▶ [Materials provided]:

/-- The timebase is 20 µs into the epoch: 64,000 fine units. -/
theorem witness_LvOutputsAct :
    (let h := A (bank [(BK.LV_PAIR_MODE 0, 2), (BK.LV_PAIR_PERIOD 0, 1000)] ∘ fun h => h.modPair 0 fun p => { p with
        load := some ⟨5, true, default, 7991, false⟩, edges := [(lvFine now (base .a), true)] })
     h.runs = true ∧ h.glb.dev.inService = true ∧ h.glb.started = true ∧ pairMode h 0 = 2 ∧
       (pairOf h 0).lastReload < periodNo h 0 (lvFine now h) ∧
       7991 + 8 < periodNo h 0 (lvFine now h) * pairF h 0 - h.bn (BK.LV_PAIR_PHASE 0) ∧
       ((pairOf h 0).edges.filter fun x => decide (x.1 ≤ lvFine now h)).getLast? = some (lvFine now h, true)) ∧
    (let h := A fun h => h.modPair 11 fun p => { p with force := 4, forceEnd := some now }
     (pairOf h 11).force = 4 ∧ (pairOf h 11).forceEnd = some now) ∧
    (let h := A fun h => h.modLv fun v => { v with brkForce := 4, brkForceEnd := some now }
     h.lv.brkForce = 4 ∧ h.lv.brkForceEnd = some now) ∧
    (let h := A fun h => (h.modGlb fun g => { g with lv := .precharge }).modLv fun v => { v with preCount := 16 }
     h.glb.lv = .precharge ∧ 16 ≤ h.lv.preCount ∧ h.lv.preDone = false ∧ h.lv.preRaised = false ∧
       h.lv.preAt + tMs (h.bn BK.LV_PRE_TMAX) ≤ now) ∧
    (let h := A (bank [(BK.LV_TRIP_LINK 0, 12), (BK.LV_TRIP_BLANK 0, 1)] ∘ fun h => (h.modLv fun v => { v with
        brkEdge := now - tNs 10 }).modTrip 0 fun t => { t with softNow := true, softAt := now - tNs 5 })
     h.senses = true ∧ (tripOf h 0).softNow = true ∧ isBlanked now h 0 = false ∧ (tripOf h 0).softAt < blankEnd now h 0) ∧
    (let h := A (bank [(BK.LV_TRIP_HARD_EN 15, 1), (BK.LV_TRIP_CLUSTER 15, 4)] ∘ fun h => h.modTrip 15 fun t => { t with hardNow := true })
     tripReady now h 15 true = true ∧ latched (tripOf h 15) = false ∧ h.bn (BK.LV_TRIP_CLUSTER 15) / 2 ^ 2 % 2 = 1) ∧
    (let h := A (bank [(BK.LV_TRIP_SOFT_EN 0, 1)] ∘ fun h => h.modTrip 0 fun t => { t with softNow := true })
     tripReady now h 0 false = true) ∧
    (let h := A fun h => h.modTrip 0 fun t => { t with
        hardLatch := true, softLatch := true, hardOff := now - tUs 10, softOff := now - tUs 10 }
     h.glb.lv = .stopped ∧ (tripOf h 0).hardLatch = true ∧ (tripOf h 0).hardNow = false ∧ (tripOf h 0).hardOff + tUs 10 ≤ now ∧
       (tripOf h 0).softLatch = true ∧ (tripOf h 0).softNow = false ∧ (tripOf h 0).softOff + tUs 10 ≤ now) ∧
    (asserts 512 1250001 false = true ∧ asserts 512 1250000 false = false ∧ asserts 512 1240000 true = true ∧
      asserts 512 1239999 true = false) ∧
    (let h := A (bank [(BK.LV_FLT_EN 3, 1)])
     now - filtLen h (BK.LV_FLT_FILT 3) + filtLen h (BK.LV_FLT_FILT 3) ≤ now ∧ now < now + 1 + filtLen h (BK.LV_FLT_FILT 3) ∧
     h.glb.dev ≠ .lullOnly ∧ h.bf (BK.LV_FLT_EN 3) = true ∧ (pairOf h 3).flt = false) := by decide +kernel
==
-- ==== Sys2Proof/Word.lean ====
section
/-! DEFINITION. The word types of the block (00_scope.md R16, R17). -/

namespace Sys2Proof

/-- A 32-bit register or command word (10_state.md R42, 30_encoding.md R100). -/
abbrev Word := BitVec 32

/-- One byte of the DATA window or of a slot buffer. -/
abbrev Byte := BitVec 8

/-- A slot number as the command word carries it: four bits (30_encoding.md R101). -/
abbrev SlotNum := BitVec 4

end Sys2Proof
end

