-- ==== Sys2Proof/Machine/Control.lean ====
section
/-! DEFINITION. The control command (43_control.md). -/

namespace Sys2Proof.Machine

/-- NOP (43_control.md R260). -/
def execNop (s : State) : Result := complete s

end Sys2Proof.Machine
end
==
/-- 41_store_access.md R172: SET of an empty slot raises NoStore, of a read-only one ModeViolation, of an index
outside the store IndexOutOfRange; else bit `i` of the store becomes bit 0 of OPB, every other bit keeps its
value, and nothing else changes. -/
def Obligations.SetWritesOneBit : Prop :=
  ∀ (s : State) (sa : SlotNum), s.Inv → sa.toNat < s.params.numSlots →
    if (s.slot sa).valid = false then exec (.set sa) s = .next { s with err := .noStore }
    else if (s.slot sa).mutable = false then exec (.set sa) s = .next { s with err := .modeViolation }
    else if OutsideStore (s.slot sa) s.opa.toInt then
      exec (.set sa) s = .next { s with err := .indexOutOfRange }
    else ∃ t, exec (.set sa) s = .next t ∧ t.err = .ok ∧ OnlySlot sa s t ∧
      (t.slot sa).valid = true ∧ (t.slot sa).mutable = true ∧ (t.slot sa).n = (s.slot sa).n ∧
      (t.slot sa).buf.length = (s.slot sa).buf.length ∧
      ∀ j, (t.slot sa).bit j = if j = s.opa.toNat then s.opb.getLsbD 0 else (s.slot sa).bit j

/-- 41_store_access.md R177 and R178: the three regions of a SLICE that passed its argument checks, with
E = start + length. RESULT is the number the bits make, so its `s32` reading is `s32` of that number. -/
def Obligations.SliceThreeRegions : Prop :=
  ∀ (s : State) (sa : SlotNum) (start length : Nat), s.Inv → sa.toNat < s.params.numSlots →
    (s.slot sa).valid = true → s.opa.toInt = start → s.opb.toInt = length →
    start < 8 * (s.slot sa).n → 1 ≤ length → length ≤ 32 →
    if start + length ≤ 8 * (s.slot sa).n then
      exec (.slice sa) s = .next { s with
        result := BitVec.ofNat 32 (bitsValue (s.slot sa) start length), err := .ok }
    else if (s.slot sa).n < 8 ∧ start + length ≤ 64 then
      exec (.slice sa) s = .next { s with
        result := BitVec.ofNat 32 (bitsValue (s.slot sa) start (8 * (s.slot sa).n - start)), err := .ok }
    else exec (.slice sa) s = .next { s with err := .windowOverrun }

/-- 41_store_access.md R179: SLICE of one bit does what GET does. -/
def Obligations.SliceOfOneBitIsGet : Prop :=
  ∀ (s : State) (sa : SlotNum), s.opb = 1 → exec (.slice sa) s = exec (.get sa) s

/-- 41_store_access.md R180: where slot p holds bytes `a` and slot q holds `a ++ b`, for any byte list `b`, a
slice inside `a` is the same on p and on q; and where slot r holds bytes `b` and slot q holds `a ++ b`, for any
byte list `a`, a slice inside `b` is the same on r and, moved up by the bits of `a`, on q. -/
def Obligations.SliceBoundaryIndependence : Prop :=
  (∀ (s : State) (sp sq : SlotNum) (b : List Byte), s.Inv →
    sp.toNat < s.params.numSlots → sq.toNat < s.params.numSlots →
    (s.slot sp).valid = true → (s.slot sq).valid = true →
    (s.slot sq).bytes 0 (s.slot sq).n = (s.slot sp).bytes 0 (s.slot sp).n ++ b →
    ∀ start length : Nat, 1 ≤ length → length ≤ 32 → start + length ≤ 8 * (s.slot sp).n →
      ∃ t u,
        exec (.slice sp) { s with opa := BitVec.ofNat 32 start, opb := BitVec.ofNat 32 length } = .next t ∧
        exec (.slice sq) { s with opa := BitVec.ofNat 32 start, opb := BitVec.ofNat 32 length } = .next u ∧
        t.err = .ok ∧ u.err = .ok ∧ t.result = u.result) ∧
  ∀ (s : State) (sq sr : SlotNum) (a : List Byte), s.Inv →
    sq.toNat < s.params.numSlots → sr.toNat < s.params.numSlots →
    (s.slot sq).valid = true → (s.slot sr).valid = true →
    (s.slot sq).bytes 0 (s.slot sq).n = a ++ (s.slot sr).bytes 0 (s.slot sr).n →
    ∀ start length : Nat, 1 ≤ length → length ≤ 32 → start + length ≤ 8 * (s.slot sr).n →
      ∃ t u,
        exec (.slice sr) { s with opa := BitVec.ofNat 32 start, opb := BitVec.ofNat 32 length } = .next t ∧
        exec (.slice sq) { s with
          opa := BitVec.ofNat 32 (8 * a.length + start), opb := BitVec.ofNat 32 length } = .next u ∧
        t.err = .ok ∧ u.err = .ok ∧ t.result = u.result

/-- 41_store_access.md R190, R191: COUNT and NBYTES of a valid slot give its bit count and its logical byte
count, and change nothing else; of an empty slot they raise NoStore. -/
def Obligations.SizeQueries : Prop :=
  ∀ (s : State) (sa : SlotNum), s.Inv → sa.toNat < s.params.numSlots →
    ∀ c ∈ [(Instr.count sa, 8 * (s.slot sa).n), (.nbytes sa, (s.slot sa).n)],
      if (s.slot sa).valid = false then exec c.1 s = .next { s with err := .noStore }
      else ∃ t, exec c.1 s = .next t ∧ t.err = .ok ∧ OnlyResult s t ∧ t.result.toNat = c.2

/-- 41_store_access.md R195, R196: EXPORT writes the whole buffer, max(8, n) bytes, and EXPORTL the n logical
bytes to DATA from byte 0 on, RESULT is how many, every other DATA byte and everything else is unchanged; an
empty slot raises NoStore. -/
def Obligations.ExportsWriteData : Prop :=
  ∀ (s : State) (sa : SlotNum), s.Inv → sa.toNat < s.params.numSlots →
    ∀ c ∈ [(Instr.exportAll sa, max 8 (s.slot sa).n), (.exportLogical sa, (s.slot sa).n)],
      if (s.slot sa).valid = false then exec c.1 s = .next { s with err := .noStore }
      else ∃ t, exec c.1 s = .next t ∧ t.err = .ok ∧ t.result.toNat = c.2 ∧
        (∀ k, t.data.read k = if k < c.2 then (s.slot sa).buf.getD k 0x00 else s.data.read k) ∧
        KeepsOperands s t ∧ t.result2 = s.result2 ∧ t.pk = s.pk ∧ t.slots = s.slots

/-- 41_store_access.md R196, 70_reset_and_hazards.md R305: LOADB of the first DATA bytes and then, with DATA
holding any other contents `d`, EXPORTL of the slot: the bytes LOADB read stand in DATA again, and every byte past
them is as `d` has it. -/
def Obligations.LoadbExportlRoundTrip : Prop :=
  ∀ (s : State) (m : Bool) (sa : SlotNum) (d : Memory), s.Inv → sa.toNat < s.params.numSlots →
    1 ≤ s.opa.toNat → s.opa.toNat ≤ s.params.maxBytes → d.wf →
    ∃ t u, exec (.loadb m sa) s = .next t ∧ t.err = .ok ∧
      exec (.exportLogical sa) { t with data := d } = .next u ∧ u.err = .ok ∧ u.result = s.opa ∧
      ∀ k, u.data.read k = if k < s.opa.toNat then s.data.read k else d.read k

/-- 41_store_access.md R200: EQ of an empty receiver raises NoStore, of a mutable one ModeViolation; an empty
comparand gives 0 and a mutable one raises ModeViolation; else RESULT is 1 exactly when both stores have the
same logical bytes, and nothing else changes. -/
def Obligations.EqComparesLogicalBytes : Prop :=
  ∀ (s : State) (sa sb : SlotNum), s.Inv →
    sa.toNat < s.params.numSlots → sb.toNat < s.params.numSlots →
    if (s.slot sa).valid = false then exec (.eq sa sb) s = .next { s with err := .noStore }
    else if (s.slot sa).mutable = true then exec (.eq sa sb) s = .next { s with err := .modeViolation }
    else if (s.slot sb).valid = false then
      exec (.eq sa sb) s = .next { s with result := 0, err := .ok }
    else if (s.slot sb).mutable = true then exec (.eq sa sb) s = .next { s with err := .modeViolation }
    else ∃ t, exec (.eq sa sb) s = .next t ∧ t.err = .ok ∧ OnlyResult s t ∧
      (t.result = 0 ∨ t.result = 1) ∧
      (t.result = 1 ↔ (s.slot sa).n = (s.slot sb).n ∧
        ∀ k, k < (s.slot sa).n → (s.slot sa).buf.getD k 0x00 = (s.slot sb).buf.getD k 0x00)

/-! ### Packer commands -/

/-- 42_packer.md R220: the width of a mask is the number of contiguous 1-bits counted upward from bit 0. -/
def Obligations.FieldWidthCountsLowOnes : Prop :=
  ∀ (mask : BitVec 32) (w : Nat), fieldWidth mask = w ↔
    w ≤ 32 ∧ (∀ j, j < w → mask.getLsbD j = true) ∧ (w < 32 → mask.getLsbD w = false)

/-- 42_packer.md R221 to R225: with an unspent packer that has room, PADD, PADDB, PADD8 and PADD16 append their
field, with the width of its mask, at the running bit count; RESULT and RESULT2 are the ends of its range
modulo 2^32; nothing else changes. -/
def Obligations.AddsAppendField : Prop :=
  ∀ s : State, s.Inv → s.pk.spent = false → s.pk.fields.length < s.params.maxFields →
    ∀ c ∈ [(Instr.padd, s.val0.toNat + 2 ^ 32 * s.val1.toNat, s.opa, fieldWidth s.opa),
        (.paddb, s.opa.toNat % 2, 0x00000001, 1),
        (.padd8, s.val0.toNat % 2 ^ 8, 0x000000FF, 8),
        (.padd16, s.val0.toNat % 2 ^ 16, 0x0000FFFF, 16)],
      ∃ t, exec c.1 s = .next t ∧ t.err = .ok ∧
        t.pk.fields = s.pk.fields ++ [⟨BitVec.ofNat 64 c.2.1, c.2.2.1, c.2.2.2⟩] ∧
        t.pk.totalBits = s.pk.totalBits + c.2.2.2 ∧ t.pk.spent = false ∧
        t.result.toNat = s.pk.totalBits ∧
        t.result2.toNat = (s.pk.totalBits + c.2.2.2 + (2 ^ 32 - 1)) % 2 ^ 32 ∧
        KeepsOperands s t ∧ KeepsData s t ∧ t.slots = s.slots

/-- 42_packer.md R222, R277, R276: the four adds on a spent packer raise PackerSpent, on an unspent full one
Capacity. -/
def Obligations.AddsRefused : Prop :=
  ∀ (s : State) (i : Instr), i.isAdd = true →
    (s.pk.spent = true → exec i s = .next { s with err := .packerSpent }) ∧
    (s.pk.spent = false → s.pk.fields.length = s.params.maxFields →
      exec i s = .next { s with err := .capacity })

▶ [Task objective]: Send back an exact copy of only the lines from the line with "fine units. -/" up to and including the line with "7991 + 8 < periodNo" in the data above.

▶ [Response to the exercise]:
/-- The timebase is 20 µs into the epoch: 64,000 fine units. -/
theorem witness_LvOutputsAct :
    (let h := A (bank [(BK.LV_PAIR_MODE 0, 2), (BK.LV_PAIR_PERIOD 0, 1000)] ∘ fun h => h.modPair 0 fun p => { p with
        load := some ⟨5, true, default, 7991, false⟩, edges := [(lvFine now (base .a), true)] })
     h.runs = true ∧ h.glb.dev.inService = true ∧ h.glb.started = true ∧ pairMode h 0 = 2 ∧
       (pairOf h 0).lastReload < periodNo h 0 (lvFine now h) ∧
       7991 + 8 < periodNo h 0 (lvFine now h) * pairF h 0 - h.bn (BK.LV_PAIR_PHASE 0) ∧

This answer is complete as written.